* EXCERPTED DATA *
/-- DESKEW decides: the lanes are ordered and aligned, or the link returns to DOWN with FAULT 3 or 4 (R100). READY counts the
RX_READY blocks that arrive in it. -/
def execDeskew (l : LinkId) (skews : List Nat) (s : State) : Host.Outcome State Fault Refusal :=
  .next (if awake s ∧ linkState l s = gDeskew then
    if !identityOk l s then enterDown l 3 s
    else if l.skewMax < skewSpan skews then enterDown l 4 s
    else
      let late := skews.foldl max 0
      let s := (List.range l.lanes).foldl (fun s i =>
        let n := l.lane0 + i
        updLane n (fun x => { x with ready := 0, notReady := 0, ident := laneIdent n s, changed := false })
          (fieldPut (laneStat n) 7 0 (late - skews.getD i late) s)) s
      setLinkState l gReady (updGrp l.key (fun r => { r with limitAt := none, blk := 0 }) s)
  else s)

/-- The local time copy of a deframer aligned to the time island (R189). -/
def alignCopy (g : Nat) (s : State) : State :=
  s.updTod fun t => { t with copies := tabSet (0, 0) t.copies g (t.value, s.clk.now) }

/-- READY to UP: the path is measured and a CREDIT frame leaves (R98, R189, Table 4.6). -/
def execGroupUp (l : LinkId) (path : Nat) (s : State) : Host.Outcome State Fault Refusal :=
  .next (if awake s ∧ linkState l s = gReady ∧ (l.laneList.all fun n => 2 ≤ (laneAt n s).ready) then
    let s := updGrp l.key (fun r => { r with inFrame := false, open_ := [], poisoned := false, damaged := false })
      (fieldPut l.stat 28 28 1 (setLinkState l gUp s))
    match l with
    | .fll g => sendCredit g.val (alignCopy g.val (fieldPut (Reg.todPath g.val) 15 0 path s))
    | .fcl => s
  else s)

/-- The 30 ms limit of the path from ADAPT to READY runs out (R99). -/
def execTrainingTimeout (l : LinkId) (s : State) : Host.Outcome State Fault Refusal :=
  .next (match (grpAt l.key s).limitAt with
    | some t =>
      if awake s ∧ t ≤ s.clk.now ∧ gAdapt ≤ linkState l s ∧ linkState l s ≤ gDeskew then
        enterDown l (if linkState l s = gAdapt then 1 else 2) s
      else s
    | none => s)

/-- A fault takes an UP link to DOWN (R101, R208). Signal and alignment are what the receiver saw; a changed identity and the far
end's RX_READY are what its alignment blocks said. A lane without signal has no CDR lock and no codeword lock. A parked link stays UP:
what its lanes show is judged at its resume (R348). -/
def execLinkFault (l : LinkId) (why : FaultCause) (s : State) : Host.Outcome State Fault Refusal :=
  .next (if linkState l s = gUp then
    let parked := (grpAt l.key s).parked
    match why with
    | .signal i =>
      if parked || l.lanes ≤ i.val then s
      else
        let n := l.lane0 + i.val
        setLock l n false (fieldPut (laneStat n) 31 29 0 (enterDown l 5 s))
    | .alignment => if parked then s else enterDown l 5 s
    | .identity => if !parked && l.laneList.any fun n => (laneAt n s).changed then enterDown l 3 s else s
    | .farEnd =>
      if !parked && l.laneList.any fun n => 2 ≤ (laneAt n s).notReady then enterDown l 6 s else s
    | .ringLink => if l = .fcl then ringBreaks s else s
  else s)

/-- The last response due on a DRAIN group has left (R98, Table 4.18). -/
def execDrainDone (g : Fin 4) (s : State) : Host.Outcome State Fault Refusal :=
  .next (
    let l := LinkId.fll g
    let r := grpAt g.val s
    if linkState l s = gDrain ∧ r.cp = r.rp ∧ (s.pip.flight.all fun f => f.grp != g.val) then
      let s := enterDownQuiet l s
      if grpTrains g.val s then enterAdapt l s else flagPut (Reg.lnkGrpCtl g.val) 2 false s
    else s)

/-- 1 ms after a fault a link trains again (R98, R208). -/
def execAutoRetrain (l : LinkId) (s : State) : Host.Outcome State Fault Refusal :=
  .next (match (grpAt l.key s).retryAt with
    | some t => if awake s ∧ t ≤ s.clk.now ∧ linkState l s = gDown ∧ linkTrains l s ∧ linkAuto l s then enterAdapt l s else s
    | none => s)

/-- The link that a lane belongs to. -/
def laneLink (n : Nat) : LinkId := if n < 32 then .fll ⟨n / 8 % 4, by omega⟩ else .fcl

/-- An alignment block is well formed: its pattern, and NSEQ the complement of SEQ (Tables 4.4 and 8.2). -/
def alignOk (n : Nat) (b : BitVec 256) : Bool :=
  if n < 32 then bits b 255 252 == 0 && bits b 251 228 == 0x5ac3e7 && bits b 221 206 + bits b 205 190 == 0xffff
  else bits b 255 252 == 0 && bits b 251 228 == 0x5ac3e9 && bits b 222 207 + bits b 206 191 == 0xffff

/-- A lane receives an alignment block, at its expected offset or misplaced (R97, R98, R101, R207). Three in a row at one offset lock
the lane. -/
def execAlignmentBlock (n : Fin 48) (body : BitVec 256) (placed : Bool) (s : State) :
    Host.Outcome State Fault Refusal :=
  .next (
    let l := laneLink n.val
    if awake s ∧ gAdapt < linkState l s then
      if alignOk n.val body && placed then
        let rdy := if n.val < 32 then bit body 222 else bit body 223
        let seq := if n.val < 32 then bits body 221 206 else bits body 190 187 * 65536 + bits body 222 207
        let s := if n.val < 32 then
            fieldPut (laneStat n.val) 25 24 (bits body 227 226) (fieldPut (laneStat n.val) 28 26 (bits body 225 223) s)
          else fieldPut (laneStat n.val) 28 25 (bits body 227 224) s
        let s := updLane n.val (fun x => { x with seq := seq, found := x.found + 1, missed := 0, remote := rdy
                                                  ready := if rdy then x.ready + 1 else 0
                                                  notReady := if rdy then 0 else x.notReady + 1 }) s
        let s := updLane n.val (fun x => { x with
          changed := x.changed || (decide (gReady ≤ linkState l s) && laneIdent n.val s != x.ident) }) s
        let s := if 3 ≤ (laneAt n.val s).found then setLock l n.val true s else s
        fieldPut l.stat 28 28 (b2n (l.laneList.all fun k => (laneAt k s).remote)) s
      else
        let s := updLane n.val (fun x => { x with found := 0, missed := x.missed + 1 }) s
        if linkState l s = gLock ∨ 3 ≤ (laneAt n.val s).missed then setLock l n.val false s else s
    else s)

/-! Framing and the ingress FIFO (R102, R109 to R115). -/

/-- The arrival stamp in ns: the deframer's copy of time-of-day less the path adjustment, to the nearest even
nanosecond, ties upward; within a group stamps do not decrease (R188, R189, R191) but for a backward SET or STEP, which
forgets the last stamp (log entry 73). -/
def arrivalStamp (g : Nat) (s : State) : Nat :=
  let c := tabGet (0, 0) s.tod.copies g
  let ps := (c.1 + (s.clk.now - c.2) * 4294967296) * 1000 / 4294967296 - fieldGet (Reg.todPathAdj g) 15 0 s
  max ((ps + 1000) / 2000 * 2) (grpAt g s).lastStamp

/-- The PCLK cycle from which dispatch sees a frame whose last bit is at the balls now: 58 ns later (R108). -/
def visibleAt (s : State) : Nat := s.clk.pclk + (s.clk.pphase + 58 * pclkRate s + 99) / 100

/-- TYPE of a request header. -/
def isSearchType (h : W64) : Bool := bits h 63 60 == 1 || bits h 63 60 == 2

/-- A frame leaves the FIFO's write side: WP back to MARK, its credits freed. -/
def rewind (g : Nat) (s : State) : State :=
  let r := grpAt g s
  let n := ptrDist r.wp r.mark
  freeCredits (grpBinding g s) n
    (updGrp g (fun r => { r with wp := r.mark, cores := r.cores.take (ptrDist r.mark r.rp) }) s)

/-- The open frame ends with an event and no commit. -/
def endFrame (g k : Nat) (s : State) : State :=
  lnkEvent g k (updGrp g (fun r => { r with inFrame := false, open_ := [], poisoned := false }) (rewind g s))

/-- One core word of the open frame written, after the check for room of R113; false when the frame was dropped. -/
def writeCore (g : Nat) (ws : List W64) (last : Bool) (s : State) : State × Bool :=
  let r := grpAt g s
  if ptrDist r.wp r.mark = 1024 then (endFrame g 4 s, false)
  else if ptrDist r.wp r.rp = 1024 then (endFrame g 5 s, false)
  else
    let c : CoreWord := ⟨coreData ws, last, if last then 8 * ws.length % 64 else 0, 0, 0⟩
    (updGrp g (fun r => { r with cores := r.cores ++ [c], wp := (r.wp + 1) % 2048 }) s, true)

/-- A WAKE frame: a header with TYPE 0x3 and every other field 0, and its trailer. Bits [27:0] are reserved and ignored (R9). -/
def wakeForm (ws : List W64) : Bool := ws.length == 2 && bits (ws.headD 0) 63 28 == 3 * 2 ^ 32

/-- The frame's own words agree with its header (Table 4.16, order 3). -/
def searchForm (ws : List W64) : Bool :=
  let k := bits (ws.headD 0) 39 36
  1 ≤ k && k ≤ 10 && ws.length == k + 2

/-- The stamp and visibility put beside the first core word of the frame, and CP moved (R112). -/
def commitFrame (g : Nat) (s : State) : State :=
  let st := arrivalStamp g s
  let v := visibleAt s
  updGrp g (fun r =>
    let k := ptrDist r.mark r.rp
    { r with cores := r.cores.mapIdx (fun i c => if i = k then { c with stamp := st, visAt := v } else c)
             cp := r.wp, mark := r.wp, inFrame := false, open_ := [], lastStamp := st }) s

/-- The checks of Table 4.16 at a trailer. -/
def trailerChecks (g : Nat) (ws : List W64) (s : State) : State :=
  let r := grpAt g s
  let h := ws.headD 0
  if r.poisoned then endFrame g 8 s
  else if !crcGood ws then endFrame g 2 s
  else if isSearchType h then
    if !searchForm ws then endFrame g 3 s
    else if 1024 < pipeOcc (grpBinding g s) s then endFrame g 6 s
    else
      let s := lnkAdd g 0 1 (commitFrame g s)
      wakeEvent 4 s
  else if wakeForm ws then
    wakeEvent 3 (lnkAdd g 1 1 (updGrp g (fun r => { r with inFrame := false, open_ := [] }) s))
  else endFrame g 3 s

/-- One word received by an UP group (Table 4.7). A frame whose header arrives while the FIFO is being reset is discarded whole and
counted as FIFO_LOST (R115). -/
def rxWord (g : Nat) (mw : Bool × W64) (s : State) : State :=
  let r := grpAt g s
  if r.inFrame && r.lost then
    if mw.1 then lnkEvent g 12 (updGrp g (fun r => { r with inFrame := false, lost := false, poisoned := false }) s) else s
  else if r.inFrame then
    let ws := r.open_ ++ [mw.2]
    let n := ws.length
    let s := updGrp g (fun r => { r with open_ := ws }) s
    if !isSearchType (ws.headD 0) then (if mw.1 then trailerChecks g ws s else s)
    else if mw.1 then
      let (s, ok) := writeCore g (ws.drop ((n - 1) / 8 * 8)) true s
      if ok then trailerChecks g ws s else s
    else if n % 8 = 0 then (writeCore g (ws.drop (n - 8)) false s).1
    else s
  else if mw.1 then
    if mw.2 = 0 then s
    else if bits mw.2 63 60 = 0 then lnkEvent g 3 s
    else updGrp g (fun r => { r with inFrame := true, open_ := [mw.2], poisoned := r.damaged, mark := r.wp
                                     lost := decide (s.clk.now < r.resetTill) }) s
  else lnkEvent g 7 s

/-- The words of one lane block as its lane carries it: descrambled by the lane of the block's place in the stream. -/
def rxBlock (l : LinkId) (b : LaneBlock) (s : State) : List (Bool × W64) × State :=
  let n := (grpAt l.key s).blk
  let lane := l.lane0 + n % l.lanes
  let (body, st) := descramble (laneAt lane s).scram b.body
  (blockWords b.h body, updGrp l.key (fun r => { r with blk := r.blk + 1 }) (updLane lane (fun x => { x with scram := st }) s))

/-- RS symbols corrected on the lanes of a group (Table 4.22). -/
def fecCorrected (g : Nat) (ns : List Nat) (s : State) : State :=
  (List.range 8).foldl (fun s i => cntAdd (Reg.lnkFecCorr (8 * g + i)) (ns.getD i 0) s) s

/-- The stream blocks a group receives: framed and checked in UP, discarded as STRAY in DRAIN, and discarded uncounted in every
other state (R94 to R96, R98, R101, R102, R109). -/
def fllReceive (g : Fin 4) (blocks : List LaneBlock) (s : State) : State :=
  blocks.foldl (fun s b =>
    let (ws, s) := rxBlock (.fll g) b s
    let st := linkState (.fll g) s
    if st = gUp then (if (grpAt g.val s).parked then s else ws.foldl (fun s w => rxWord g.val w s) s)
    else if st = gDrain then ws.foldl (fun s _ => lnkEvent g.val 7 s) s
    else s) s

/-- An uncorrectable codeword on an UP group poisons the open frame and any frame that opens in it (R110). -/
def execCodewordUncorrectable (g : Fin 4) (lane : Fin 8) (s : State) : Host.Outcome State Fault Refusal :=
  .next (
    let s := cntAdd (Reg.lnkFecUnc (8 * g.val + lane.val)) 1 s
    if linkState (.fll g) s = gUp then
      updGrp g.val (fun r => { r with damaged := true, poisoned := r.inFrame }) s
    else s)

* THE TASK *
Reply with the lines from the one that contains "else if st = gDrain" through the last line of the material above, copied exactly and nothing else.

* REPLY *
    else if st = gDrain then ws.foldl (fun s _ => lnkEvent g.val 7 s) s
    else s) s

/-- An uncorrectable codeword on an UP group poisons the open frame and any frame that opens in it (R110). -/
def execCodewordUncorrectable (g : Fin 4) (lane : Fin 8) (s : State) : Host.Outcome State Fault Refusal :=
  .next (
    let s := cntAdd (Reg.lnkFecUnc (8 * g.val + lane.val)) 1 s
    if linkState (.fll g) s = gUp then
      updGrp g.val (fun r => { r with damaged := true, poisoned := r.inFrame }) s
    else s)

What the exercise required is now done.